The long lacuna in confirming a permanent IHS director left the Native peoples particularly vulnerable—when the COVID-19 pandemic essentially worsened the existing problems they faced, such as diabetes mellitus and cancer. Life expectancy for Native people fell by more than 6 years between 2019 and 2021, to 65 years, compared with the US average of 76 years.
Without a full-time IHS leader, the National Council of Urban Indian Health said in a statement, tribal nations and other Native health care providers struggled to raise and address the issues they were facing amid the pandemic. “Since the resignation of Rear Admiral Weahkee, there have been countless requests from Indian Country calling on Congress and the Administration to nominate a new IHS director to address the growing health disparities experienced by AI/ANs.”
Tso laid out her priorities in her May testimony: creating a more unified health care system using the latest technology to develop centralized systems; improving accountability, transparency, and patient safety; addressing workforce needs and challenges, improving recruitment and retention.
Meeting her goals, she noted, would take “strong partnerships and communication with our Tribal partners…. Each tribe has unique needs, and those needs cannot be met if you do not understand them.”
Last year, President Joseph R. Biden asked Congress to significantly increase IHS funding, but his proposal was cut to $400 million. “For years, IHS has been funded at a rate that is far below its level of need, and the results of this historical neglect can be seen in the disparities in health outcomes for AI/AN people,” William Smith, Valdez Native Tribe, Chairman of the National Indian Health Board (NIHB), wrote to the Senate Committee on Indian Affairs, on the topic of the next IHS director. “Perhaps one of the greatest challenges facing the [Indian, tribal and urban] system is the chronic and severe underfunding and budgetary instability for health care and public health services infrastructure and delivery. Since its creation in 1955, IHS has been chronically underfunded, with annual appropriations never exceeding 50% of demonstrated need. This underfunding has contributed to substandard investment in health delivery systems, some of the worst health disparities among any US population and a severe lack of public health infrastructure and services for our people. At the start of the COVID-19 pandemic these vulnerabilities were starkly exposed and while Congress moved decisively to invest into Tribal health and public health, the new Director must work to maintain these one-time investments.”

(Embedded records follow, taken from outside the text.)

-- ==== Sys2Proof/Tests/Slice0.lean ====
section
/-! SUPPORT. The model's own tests: the checks of WellFormed, one decoding per constructor from a word of the spec's tables, one-step
vectors of spec/95_test_vectors.md, and a witness of the hypotheses of every statement of Obligations.lean. -/

open Sys2Proof Sys2Proof.Machine

namespace Sys2Proof.Tests

/-! ### A small panel, 16 by 2 pixels, for tests that compute -/

/-- Payloads of one byte. -/
def tinyPayloads : Payloads where
  driverOutputCtrl := [0x01#8]
  dataEntryMode := [0x03#8]
  borderWaveform := [0x05#8]
  tempSensorCtrl := [0x80#8]
  boosterSoftStart := [0x8B#8]
  gateVoltage := [0x17#8]
  sourceVoltage := [0x41#8]
  writeVcom := [0x2A#8]
  deepSleep := [0x01#8]

/-- A well-formed configuration with WB = 2, FB_LEN = 4 and WAIT_BOUND = 3. -/
def tiny : Config where
  width := 16
  height := 2
  waitBound := 3
  tRst1 := 1
  tRst2 := 1
  tRst3 := 1
  dcCmdLevel := 0#1
  busyActiveLevel := 1#1
  op := refOpcodes
  payload := tinyPayloads
  lutLen := 1
  lutFull := [0x77#8]
  lutFast := [0x78#8]
  pbFull := 0xF7#8
  pbPartial := 0xFF#8
  pbFast1 := 0xB1#8
  pbFast2 := 0x91#8
  pbFast3 := 0xC7#8
  tempOverride := [0x64#8, 0x00#8]
  clearRed := true
  redFillValue := 0x00#8
  packX := [[0x00#8], [0x01#8]]
  packY := [[0x00#8, 0x00#8], [0x01#8, 0x00#8]]

/-- No request running. -/
def resting (d : DeviceState) : State := { State.reset with cfg := tiny, dev := d }

/-- A run of `ops` at its first micro-operation. -/
def runOf (req : Instr) (ops : List Instr) : Run := ⟨req, ops, 0, 0, false, none⟩

/-- A run of `ops` from `d`, with DC at the command level, the answers `as` and the busy levels `vs`. -/
def running (d : DeviceState) (ops : List Instr) (as : List Ack) (vs : List Bit) : State :=
  { resting d with dc := some 0#1, cur := some (runOf .updateFull ops), acks := as, polls := vs }

/-- `running` with DC driven for the current micro-operation and `n` bytes written. -/
def driven (d : DeviceState) (ops : List Instr) (n : Nat) (as : List Ack) : State :=
  { resting d with dc := some 0#1, acks := as,
                   cur := some { runOf .updateFull ops with framed := true, sub := n } }

/-- What a test reads of a next state. -/
def look {α : Type} (f : State → α) : Host.Outcome State Fault Refusal → Option α
  | .next t => some (f t)
  | .fault _ => none
  | .refused _ => none

/-- The failure raised in the run register. -/
def raisedOf (t : State) : Option Failure := t.cur.bind Run.raised

/-- Where the run stands: `mpc` and `sub`. -/
def placeOf (t : State) : Option (Nat × Nat) := t.cur.map (fun r => (r.mpc, r.sub))

/-- The program of the run. -/
def progOf (t : State) : Option (List Instr) := t.cur.map Run.prog

/-! ### WellFormed refuses (R59 to R62, R76 to R78, R83) -/

theorem test_wf_illegal_word : Instr.wellFormed tiny (.illegal 0x1000#16) = false := by decide
theorem test_wf_data_empty : Instr.wellFormed tiny (.data []) = false := by decide
theorem test_wf_fill_zero : Instr.wellFormed tiny (.fill 0xFF#8 0) = false := by decide
theorem test_wf_stream_length : Instr.wellFormed tiny (.stream 5) = false := by decide
theorem test_wf_setdev_busy : Instr.wellFormed tiny (.setdev .busy) = false := by decide
theorem test_wf_accepts : Instr.wellFormed tiny (.illegal 0x6000#16) = true ∧ Instr.wellFormed tiny (.data [0x01#8]) = true
    ∧ Instr.wellFormed tiny (.fill 0xFF#8 1) = true ∧ Instr.wellFormed tiny (.stream 4) = true
    ∧ Instr.wellFormed tiny (.setdev .idle) = true := by decide
/-- One broken clause of the configuration at a time (R9, R10, R13 to R17). -/
theorem test_wf_config : tiny.wf = true ∧ { tiny with width := 12 }.wf = false ∧ { tiny with height := 0 }.wf = false
    ∧ { tiny with waitBound := 0 }.wf = false ∧ { tiny with lutFull := [] }.wf = false
    ∧ { tiny with tempOverride := [] }.wf = false ∧ { tiny with packX := [] }.wf = false
    ∧ { tiny with packY := [] }.wf = false ∧ { tiny with width := 0 }.wf = false
    ∧ { tiny with lutFast := [] }.wf = false
    ∧ { tiny with payload := { tinyPayloads with deepSleep := [] } }.wf = false
    ∧ { tiny with payload := { tinyPayloads with writeVcom := [] } }.wf = false := by decide

/-! ### Decoding, from the words of R57 to R62, R70 and R101 to R120 (vectors V1 to V6) -/

theorem test_decode_init : decodeTableWord 16 0x1000 = some .init := by decide
theorem test_decode_writeAndUpdateFull : decodeTableWord 16 0x2000 = some .writeAndUpdateFull := by decide
theorem test_decode_writeAndUpdateFast : decodeTableWord 16 0x2100 = some .writeAndUpdateFast := by decide
theorem test_decode_writeAndUpdatePartial : decodeTableWord 16 0x2200 = some .writeAndUpdatePartial := by decide
theorem test_decode_updateFull : decodeTableWord 16 0x3000 = some .updateFull := by decide
theorem test_decode_updateFast : decodeTableWord 16 0x3100 = some .updateFast := by decide
theorem test_decode_updatePartial : decodeTableWord 16 0x3200 = some .updatePartial := by decide
theorem test_decode_clear : decodeTableWord 16 0x40AA = some (.clear 0xAA#8) := by decide
theorem test_decode_sleep : decodeTableWord 16 0x5000 = some .sleep := by decide
theorem test_decode_illegal : [0x0000#16, 0x0800#16, 0x6000#16, 0xF000#16, 0x1001#16, 0x1100#16, 0x1400#16, 0x4C00#16, 0x2300#16,
    0x3300#16, 0x2001#16, 0x3001#16, 0x4100#16, 0x5001#16, 0x5100#16].all
      (fun w => decide (decodeRequest w = .illegal w)) = true := by decide
theorem test_decode_swReset : decodeTableWord 8 0x12 = some .swReset := by decide
theorem test_decode_driverOutputCtrl : decodeTableWord 8 0x01 = some .driverOutputCtrl := by decide
theorem test_decode_dataEntryMode : decodeTableWord 8 0x11 = some .dataEntryMode := by decide
theorem test_decode_setRamXWindow : decodeTableWord 8 0x44 = some .setRamXWindow := by decide
theorem test_decode_setRamYWindow : decodeTableWord 8 0x45 = some .setRamYWindow := by decide
theorem test_decode_setRamXCounter : decodeTableWord 8 0x4E = some .setRamXCounter := by decide
theorem test_decode_setRamYCounter : decodeTableWord 8 0x4F = some .setRamYCounter := by decide
theorem test_decode_borderWaveform : decodeTableWord 8 0x3C = some .borderWaveform := by decide
theorem test_decode_tempSensorCtrl : decodeTableWord 8 0x18 = some .tempSensorCtrl := by decide
theorem test_decode_boosterSoftStart : decodeTableWord 8 0x0C = some .boosterSoftStart := by decide
theorem test_decode_gateVoltage : decodeTableWord 8 0x03 = some .gateVoltage := by decide
theorem test_decode_sourceVoltage : decodeTableWord 8 0x04 = some .sourceVoltage := by decide
theorem test_decode_writeVcom : decodeTableWord 8 0x2C = some .writeVcom := by decide
theorem test_decode_writeLut : decodeTableWord 8 0x32 = some .writeLut := by decide
theorem test_decode_masterActivate : decodeTableWord 8 0x20 = some .masterActivate := by decide
theorem test_decode_writeBwData : decodeTableWord 8 0x24 = some .writeBwData := by decide
theorem test_decode_writeRedData : decodeTableWord 8 0x26 = some .writeRedData := by decide
theorem test_decode_tempControlWrite : decodeTableWord 8 0x1A = some .tempControlWrite := by decide
theorem test_decode_deepSleep : decodeTableWord 8 0x10 = some .deepSleep := by decide
theorem test_decode_displayUpdateCtrl2 : decodeTableWord 8 0x22 = some (.displayUpdateCtrl2 0x00#8)
    ∧ decode refOpcodes (.command [0x22#8, 0xF7#8]) = .ok (.displayUpdateCtrl2 0xF7#8) := ⟨by decide, rfl⟩
theorem test_decode_truncated : decode refOpcodes (.command [0x22#8]) = .error .truncated := rfl
theorem test_decode_unlisted : decode refOpcodes (.command [0x00#8]) = .error (.notACommand 0x00#8) := rfl

/-! ### Requests (V7, V36, V37, V6) -/

theorem test_illegal_before_invalid_state :
    look (fun t => (t.dev, t.rsp, t.trace)) (exec (.illegal 0x6000#16) (resting .sleeping))
      = some (.sleeping, some .illegal, [.accept 0x6000#16, .respond .illegal]) := by decide
theorem test_clear_while_sleeping :
    look (fun t => (t.dev, t.rsp, t.trace)) (exec (.clear 0x00#8) (resting .sleeping))
      = some (.sleeping, some .invalidState, [.accept 0x4000#16, .respond .invalidState]) := by decide
theorem test_sleep_from_construction :
    look (fun t => (t.dev, t.trace)) (exec .sleep (resting .uninitialized))
      = some (.uninitialized, [.accept 0x5000#16, .respond .invalidState]) := by decide
theorem test_update_fast_from_construction :
    look (fun t => (t.dev, t.trace)) (exec .updateFast (resting .uninitialized))
      = some (.uninitialized, [.accept 0x3100#16, .respond .invalidState]) := by decide
/-- V37: INIT runs from Sleeping. -/
theorem test_init_from_sleeping :
    look (fun t => (t.trace, t.rsp, t.cur.isSome)) (exec .init (resting .sleeping))
      = some ([.accept 0x1000#16], none, true) := by decide
/-- The expansion of UPDATE FULL (V28). -/
theorem test_update_full_program :
    look progOf (exec .updateFull (resting .idle))
      = some (some [.cmd .displayUpdateCtrl2, .data [0xF7#8], .cmd .masterActivate, .wait]) := by decide
/-- V29. -/
theorem test_update_partial_program :
    look progOf (exec .updatePartial (resting .idle))
      = some (some [.cmd .displayUpdateCtrl2, .data [0xFF#8], .cmd .masterActivate, .wait]) := by decide
/-- The expansion of SLEEP (V33, E9). -/
theorem test_sleep_program :
    look progOf (exec .sleep (resting .idle))
      = some (some [.cmd .deepSleep, .data [0x01#8], .setdev .sleeping]) := by decide
/-- The expansion of CLEAR 0xFF (V31), with no red-plane clear although CLEAR_RED is true (V35). -/
theorem test_clear_program :
    look progOf (exec (.clear 0xFF#8) (resting .idle))
      = some (some [.cmd .setRamXWindow, .data [0x00#8, 0x01#8], .cmd .setRamYWindow,
          .data [0x00#8, 0x00#8, 0x01#8, 0x00#8], .cmd .setRamXCounter, .data [0x00#8],
          .cmd .setRamYCounter, .data [0x00#8, 0x00#8], .cmd .writeBwData, .fill 0xFF#8 4,
          .cmd .displayUpdateCtrl2, .data [0xF7#8], .cmd .masterActivate, .wait]) := by decide
/-- The red-plane clear at the end of WRITE_AND_UPDATE FULL (V34). -/
theorem test_red_clear_program :
    look (fun t => (progOf t).map (List.drop 14)) (exec .writeAndUpdateFull (resting .idle))
      = some (some [.cmd .setRamXCounter, .data [0x00#8], .cmd .setRamYCounter,
          .data [0x00#8, 0x00#8], .cmd .writeRedData, .fill 0x00#8 4, .wait]) := by decide
/-- A request held while one runs. -/
theorem test_request_held :
    look (fun t => (t.trace, placeOf t)) (exec .init (running .idle [.wait] [] []))
      = some ([], some (0, 0)) := by decide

Stacy Bohlen, NIHB chief executive, told The Oklahoman that tribal leaders will look to Tso to press Congress for more money and to secure mandatory full funding for IHS—in contrast with the current annual appropriations, where Congress includes IHS in much larger budget bills. “When those bills stall, so does the money tribal clinics need to pay employees and suppliers,” making it hard to recruit and retain employees. “In the Indian Health System,” Bohlen says, “we simply can’t afford that kind of vulnerability.”

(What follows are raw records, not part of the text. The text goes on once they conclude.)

-- ==== Sys2Proof/Machine/Arithmetic.lean ====
section
/-! DEFINITION. The arithmetic family: MUL, and the ALU primitive with its one operation ADD, which no opcode
reaches (43_arithmetic.md). -/

namespace Sys2Proof.Machine

/-- MUL (43_arithmetic.md R140): both sources are read before the destination is written; `operand_a` is
validated before `operand_b`. -/
def execMul (a b : Byte) (s : State) : Host.Outcome State Fault Refusal :=
  complete s do
    let r ← regIdx a
    let q ← regIdx b
    .ok ((s.setReg r (mulByte (s.reg r) (s.reg q))).advance 3)

/-- An operation tag of the ALU (43_arithmetic.md R146): ADD, and other members the spec leaves without names,
numbered here. DESIGN CHOICE, safe (log 10). -/
inductive AluTag where
  | add
  | other (tag : Nat)
deriving DecidableEq, Repr

/-- The ALU (43_arithmetic.md R143, R144). It does not touch `pc`. Nothing in the core calls it. -/
def alu (op : AluTag) (a b : RegNum) (s : State) : State :=
  match op with
  | .add => s.setReg a (addByte (s.reg a) (s.reg b))
  | .other tag => s.raise (.unsupportedOperation tag)

end Sys2Proof.Machine
end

Securing advance appropriations and, ultimately, full mandatory funding for IHS, Smith wrote in his letter to the Senate committee, “fulfills the commitment made to our people generations ago and breaks down the systemic healthcare funding inequities the federal government tolerates for Tribes.”

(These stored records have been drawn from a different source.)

/-- Settles O22: both runs complete by `exec_mul_regByte`; with the operand values exchanged the product is the same
by `mulByte_comm`. -/
theorem mulIsCommutativeWraparound : Obligations.MulIsCommutativeWraparound := by
  rintro a b s s' u v rfl rfl ha' hb'
  refine ⟨_, _, exec_mul_regByte a b s, exec_mul_regByte a b s', ?product, ?commutes, ?frame⟩
  case product => simp [mulByte_toNat]
  case commutes => simp [ha', hb', mulByte_comm (s.reg b)]
  case frame =>
    intro q hq
    simp [hq.symm]

/-- Settles O13: `exec` by the three ways MUL can end, the step by `step_of_two_operands` for the row of MUL. -/
theorem mulKeepsTheLowByte : Obligations.MulKeepsTheLowByte := by
  refine ⟨fun a b s ha hb => ?completes, fun _ _ _ => exec_mul_of_first_ge, fun _ _ _ => exec_mul_of_second_ge,
    fun s hs hpc hop => ?step⟩
  case completes =>
    rw [exec_mul_of_lt ha hb, mulByte_eq_ofNat_mod]
    rfl
  case step =>
    obtain ⟨_, _, _, hmul, _⟩ := opcodeMapIsTheSixRows
    exact step_of_two_operands hs hpc (by rw [hop]; rfl) (hop ▸ hmul)

end Sys2Proof.Proofs

namespace Sys2Proof.Proofs

open Sys2Proof Sys2Proof.Machine

/-! ### Encoding and decoding -/

/-- The converse of `eq_encode_append_of_decode`. -/
theorem decode_encode_append (i : Instr) (rest : List Byte) : decode (encode i ++ rest) = .ok (i, rest) := by
  cases i <;> rfl

/-- Settles O3: one direction is `eq_encode_append_of_decode`, the other `decode_encode_append`. -/
theorem decodesExactlyTheEncoding : Obligations.DecodesExactlyTheEncoding := by
  intro bytes i rest
  constructor
  · exact eq_encode_append_of_decode
  · rintro rfl
    exact decode_encode_append i rest

theorem encode_injective {i j : Instr} (h : encode i = encode j) : i = j := by
  have hdec := decode_encode_append i []
  rw [h, decode_encode_append j []] at hdec
  cases hdec
  rfl

theorem decode_cons_error_iff_of_opcodeLen_some {b : Byte} {n : Nat} (hb : opcodeLen b = some n) (tail : List Byte)
    (e : DecodeError) :
    decode (b :: tail) = .error e ↔ tail.length + 1 < n ∧ e = .missingByte (tail.length + 1) := by
  rcases decode_by_length hb tail with ⟨hlt, hdec⟩ | ⟨hle, i, rest, hdec⟩
  · simp [hdec, hlt, eq_comm]
  · simp [hdec, Nat.not_lt.2 hle]

theorem decode_cons_error_iff_of_opcodeLen_none {b : Byte} (hb : opcodeLen b = none) (tail : List Byte)
    (e : DecodeError) : decode (b :: tail) = .error e ↔ e = .unrecognizedOpcode b := by
  simp [decode_of_lookupOpcode_none (Option.map_eq_none_iff.1 hb), eq_comm]

/-- Settles O4: without a byte there is nothing to decode; else the opcode byte has no length, or one that the number
of bytes is compared with. -/
theorem decoderRejectsExactly : Obligations.DecoderRejectsExactly := by
  intro bytes e
  cases bytes with
  | nil => simp [decode, eq_comm]
  | cons b tail =>
    cases hb : opcodeLen b with
    | none => simp [decode_cons_error_iff_of_opcodeLen_none hb, hb]
    | some n => simp [decode_cons_error_iff_of_opcodeLen_some hb, hb]

/-! ### The step runs the instruction at `pc` -/

/-- Settles O32: the decoder's answer is the fetched instruction. -/
theorem stepRunsTheDecodedInstruction : Obligations.StepRunsTheDecodedInstruction :=
  fun _ _ _ hs hdec => step_fetched hs (fetch_of_decode_ok hdec)

/-- The opcode byte of an instruction that stands at `pc` gives its length. -/
theorem opcodeLen_of_fetches {s : State} {i : Instr} (h : fetches s i) : opcodeLen (s.byte s.pc) = some i.len := by
  have hpos : 0 < (encode i).length := List.length_pos_iff.2 (encode_ne_nil i)
  have hhead : (encode i).head? = some (s.byte s.pc) := by
    rw [List.head?_eq_getElem?, List.getElem?_eq_getElem hpos, ← h.2 0 hpos, Nat.add_zero]
  exact (length_statement i).2 _ hhead

/-- Only one instruction stands at `pc`: the opcode byte fixes the length, and the bytes fix the encoding. -/
theorem eq_of_fetches {s : State} {i j : Instr} (hi : fetches s i) (hj : fetches s j) : i = j := by
  have hlen : i.len = j.len := Option.some.inj ((opcodeLen_of_fetches hi).symm.trans (opcodeLen_of_fetches hj))
  refine encode_injective (List.ext_getElem (by rw [encode_length, encode_length, hlen]) fun k hki hkj => ?_)
  rw [← hi.2 k hki, hj.2 k hkj]

/-- The converse of `fetches_of_fetch`. -/
theorem fetch_of_fetches {s : State} {i : Instr} (h : fetches s i) : fetch s = .ok i := by
  obtain ⟨j, hfetch, _, hj⟩ := fetch_inside (opcodeLen_of_fetches h) h.1
  rw [hfetch, eq_of_fetches hj h]

theorem step_of_fetches {s : State} {i : Instr} (hs : s.status = .running) (h : fetches s i) : step s = exec i s :=
  step_fetched hs (fetch_of_fetches h)

/-- Settles O33: the instruction at `pc` is the one fetched (`fetch_of_fetches`). -/
theorem stepRunsTheEncodedInstruction : Obligations.StepRunsTheEncodedInstruction :=
  fun _ _ => step_of_fetches

/-- Settles O36, which is `step_not_running`. -/
theorem stoppedCoreDoesNothing : Obligations.StoppedCoreDoesNothing := fun _ => step_not_running

end Sys2Proof.Proofs

namespace Sys2Proof.Proofs

open Sys2Proof Sys2Proof.Machine

/-! ### Register bytes, legal and not -/

theorem exists_regByte {b : Byte} (h : b.toNat < 8) : ∃ r, b = regByte r :=
  ⟨⟨b.toNat, h⟩, BitVec.eq_of_toNat_eq (regByte_toNat ⟨b.toNat, h⟩).symm⟩

theorem regByte_toNat_lt (r : RegNum) : (regByte r).toNat < 8 := by
  rw [regByte_toNat]
  exact r.isLt

theorem mem_regsNamed {q : RegNum} {b : Byte} : q ∈ regsNamed b ↔ q.val = b.toNat := by
  unfold regsNamed
  split
  case isTrue h => simp [Fin.ext_iff]
  case isFalse h => simp; omega

@[simp] theorem regsNamed_regByte (r : RegNum) : regsNamed (regByte r) = [r] := by
  simp [regsNamed, regByte_toNat]

/-- 60_exceptions.md R168, checks 5 and 6, of one register byte. -/
def registerFault (b : Byte) : Option FaultRecord :=
  if 8 ≤ b.toNat then some (.outOfBoundsRegister b) else none

/-- 60_exceptions.md R168, check 7, of one address. -/
def memoryFault (s : State) (a : Nat) : Option FaultRecord :=
  if s.cfg.N ≤ a then some (.outOfBoundsMemory a) else none

/-- The fault that a fetched instruction raises, if it raises one: its register bytes in their order, then the address
of its stack access. -/
def operandFault (s : State) : Instr → Option FaultRecord
  | .hlt => none
  | .ldi a _ => registerFault a
  | .prn a => registerFault a
  | .mul a b => (registerFault a).or (registerFault b)
  | .push a => (registerFault a).or (memoryFault s (pushAddr s))
  | .pop a => (registerFault a).or (memoryFault s (popAddr s))

@[simp] theorem registerFault_regByte (r : RegNum) : registerFault (regByte r) = none :=
  if_neg (Nat.not_le.2 (regByte_toNat_lt r))

theorem registerFault_of_ge {b : Byte} (h : 8 ≤ b.toNat) : registerFault b = some (.outOfBoundsRegister b) := if_pos h

theorem memoryFault_of_lt {s : State} {a : Nat} (h : a < s.cfg.N) : memoryFault s a = none :=
  if_neg (Nat.not_le.2 h)

theorem memoryFault_of_ge {s : State} {a : Nat} (h : s.cfg.N ≤ a) :
    memoryFault s a = some (.outOfBoundsMemory a) := if_pos h

/-- How an instruction completes from `s`: the state it answers, with all its writes. -/
inductive Completes (s : State) : Instr → State → Prop where
  | hlt : Completes s .hlt (s.halt.advance 1)
  | ldi (r : RegNum) (imm : Byte) : Completes s (.ldi (regByte r) imm) ((s.setReg r imm).advance 3)
  | prn (r : RegNum) : Completes s (.prn (regByte r)) ((s.emit (s.reg r)).advance 2)
  | mul (r q : RegNum) :
      Completes s (.mul (regByte r) (regByte q)) ((s.setReg r (mulByte (s.reg r) (s.reg q))).advance 3)
  | push (r : RegNum) (h : pushAddr s < s.cfg.N) : Completes s (.push (regByte r))
      (((s.store (pushAddr s) (pushValue s r)).setReg spReg (pushSp s)).advance 2)
  | pop (r : RegNum) (h : popAddr s < s.cfg.N) : Completes s (.pop (regByte r))
      (((s.setReg r (s.byte (popAddr s))).setReg spReg
        (incByte ((s.setReg r (s.byte (popAddr s))).reg spReg))).advance 2)

/-! ### The meaning of each instruction, by whether its checks pass -/

theorem exec_prn_of_lt {a : Byte} {s : State} (h : a.toNat < 8) :
    exec (.prn a) s = .next ((s.emit (s.reg ⟨a.toNat, h⟩)).advance 2) := by
  rcases exec_prn_cases a s with ⟨_, hexec⟩ | ⟨hge, _⟩
  · exact hexec
  · omega

theorem exec_prn_of_ge {a : Byte} {s : State} (h : 8 ≤ a.toNat) :
    exec (.prn a) s = .next (s.raise (.outOfBoundsRegister a)) := by
  rcases exec_prn_cases a s with ⟨hlt, _⟩ | ⟨_, hexec⟩
  · omega
  · exact hexec

theorem exec_push_of_lt {a : Byte} {s : State} (ha : a.toNat < 8) (hN : pushAddr s < s.cfg.N) :
    exec (.push a) s =
      .next (((s.store (pushAddr s) (pushValue s ⟨a.toNat, ha⟩)).setReg spReg (pushSp s)).advance 2) := by
  rcases exec_push_cases a s with ⟨_, _, hexec⟩ | ⟨hge, _⟩ | ⟨_, hge, _⟩
  · exact hexec
  · omega
  · omega

theorem exec_push_of_register_ge {a : Byte} {s : State} (ha : 8 ≤ a.toNat) :
    exec (.push a) s = .next (s.raise (.outOfBoundsRegister a)) := by
  rcases exec_push_cases a s with ⟨hlt, _⟩ | ⟨_, hexec⟩ | ⟨hlt, _⟩
  · omega
  · exact hexec
  · omega

theorem exec_push_of_addr_ge {a : Byte} {s : State} (ha : a.toNat < 8) (hN : s.cfg.N ≤ pushAddr s) :
    exec (.push a) s = .next (s.raise (.outOfBoundsMemory (pushAddr s))) := by
  rcases exec_push_cases a s with ⟨_, hlt, _⟩ | ⟨hge, _⟩ | ⟨_, _, hexec⟩
  · omega
  · omega
  · exact hexec

theorem exec_pop_of_lt {a : Byte} {s : State} (ha : a.toNat < 8) (hN : popAddr s < s.cfg.N) :
    exec (.pop a) s = .next (((s.setReg ⟨a.toNat, ha⟩ (s.byte (popAddr s))).setReg spReg
      (incByte ((s.setReg ⟨a.toNat, ha⟩ (s.byte (popAddr s))).reg spReg))).advance 2) := by
  rcases exec_pop_cases a s with ⟨_, _, hexec⟩ | ⟨hge, _⟩ | ⟨_, hge, _⟩
  · exact hexec
  · omega
  · omega

theorem exec_pop_of_register_ge {a : Byte} {s : State} (ha : 8 ≤ a.toNat) :
    exec (.pop a) s = .next (s.raise (.outOfBoundsRegister a)) := by
  rcases exec_pop_cases a s with ⟨hlt, _⟩ | ⟨_, hexec⟩ | ⟨hlt, _⟩
  · omega
  · exact hexec
  · omega

theorem exec_pop_of_addr_ge {a : Byte} {s : State} (ha : a.toNat < 8) (hN : s.cfg.N ≤ popAddr s) :
    exec (.pop a) s = .next (s.raise (.outOfBoundsMemory (popAddr s))) := by
  rcases exec_pop_cases a s with ⟨_, hlt, _⟩ | ⟨hge, _⟩ | ⟨_, _, hexec⟩
  · omega
  · omega
  · exact hexec

/-! ### Every instruction at once -/

/-- `Completes` is what `exec` answers. -/
theorem exec_of_completes {s t : State} {i : Instr} (h : Completes s i t) : exec i s = .next t := by
  cases h with
  | hlt => exact exec_hlt s
  | ldi r imm => simp only [exec_ldi_of_lt (regByte_toNat_lt r), regByte_toNat]
  | prn r => simp only [exec_prn_of_lt (regByte_toNat_lt r), regByte_toNat]
  | mul r q => exact exec_mul_regByte r q s
  | push r hN => simp only [exec_push_of_lt (regByte_toNat_lt r) hN, regByte_toNat]
  | pop r hN => simp only [exec_pop_of_lt (regByte_toNat_lt r) hN, regByte_toNat]

/-- `operandFault` is what `exec` raises; and without one the instruction completes. -/
theorem exec_cases (s : State) (i : Instr) :
    (operandFault s i = none ∧ ∃ t, Completes s i t) ∨
    ∃ f, operandFault s i = some f ∧ exec i s = .next (s.raise f) := by
  have hreg (b : Byte) : (∃ r, b = regByte r) ∨ 8 ≤ b.toNat := (Nat.lt_or_ge b.toNat 8).imp_left exists_regByte
  cases i with
  | hlt => exact .inl ⟨rfl, _, .hlt⟩
  | ldi a imm =>
    rcases hreg a with ⟨r, rfl⟩ | ha
    · exact .inl ⟨registerFault_regByte r, _, .ldi r imm⟩
    · exact .inr ⟨_, registerFault_of_ge ha, exec_ldi_of_ge ha⟩
  | prn a =>
    rcases hreg a with ⟨r, rfl⟩ | ha
    · exact .inl ⟨registerFault_regByte r, _, .prn r⟩
    · exact .inr ⟨_, registerFault_of_ge ha, exec_prn_of_ge ha⟩
  | mul a b =>
    rcases hreg a with ⟨r, rfl⟩ | ha
    · rcases hreg b with ⟨q, rfl⟩ | hb
      · exact .inl ⟨by simp [operandFault], _, .mul r q⟩
      · exact .inr ⟨_, by simp [operandFault, registerFault_of_ge hb],
          exec_mul_of_second_ge (regByte_toNat_lt r) hb⟩
    · exact .inr ⟨_, by simp [operandFault, registerFault_of_ge ha], exec_mul_of_first_ge ha⟩
  | push a =>
    rcases hreg a with ⟨r, rfl⟩ | ha
    · rcases Nat.lt_or_ge (pushAddr s) s.cfg.N with hN | hN
      · exact .inl ⟨by simp [operandFault, memoryFault_of_lt hN], _, .push r hN⟩
      · exact .inr ⟨_, by simp [operandFault, memoryFault_of_ge hN], exec_push_of_addr_ge (regByte_toNat_lt r) hN⟩
    · exact .inr ⟨_, by simp [operandFault, registerFault_of_ge ha], exec_push_of_register_ge ha⟩
  | pop a =>
    rcases hreg a with ⟨r, rfl⟩ | ha
    · rcases Nat.lt_or_ge (popAddr s) s.cfg.N with hN | hN
      · exact .inl ⟨by simp [operandFault, memoryFault_of_lt hN], _, .pop r hN⟩
      · exact .inr ⟨_, by simp [operandFault, memoryFault_of_ge hN], exec_pop_of_addr_ge (regByte_toNat_lt r) hN⟩
    · exact .inr ⟨_, by simp [operandFault, registerFault_of_ge ha], exec_pop_of_register_ge ha⟩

Tso emphasized her intent to “improve the physical, mental, social, and spiritual health and well-being of all American Indians and Alaskan Natives served by the Agency.” Tso “understands the healthcare needs that many first people of this country deal with,” President Nez said. “Her work ethic, value system and approach to problem solving demonstrates the resilience of Indigenous peoples and the commitment to combat the systemic inequities that impact tribal nations.”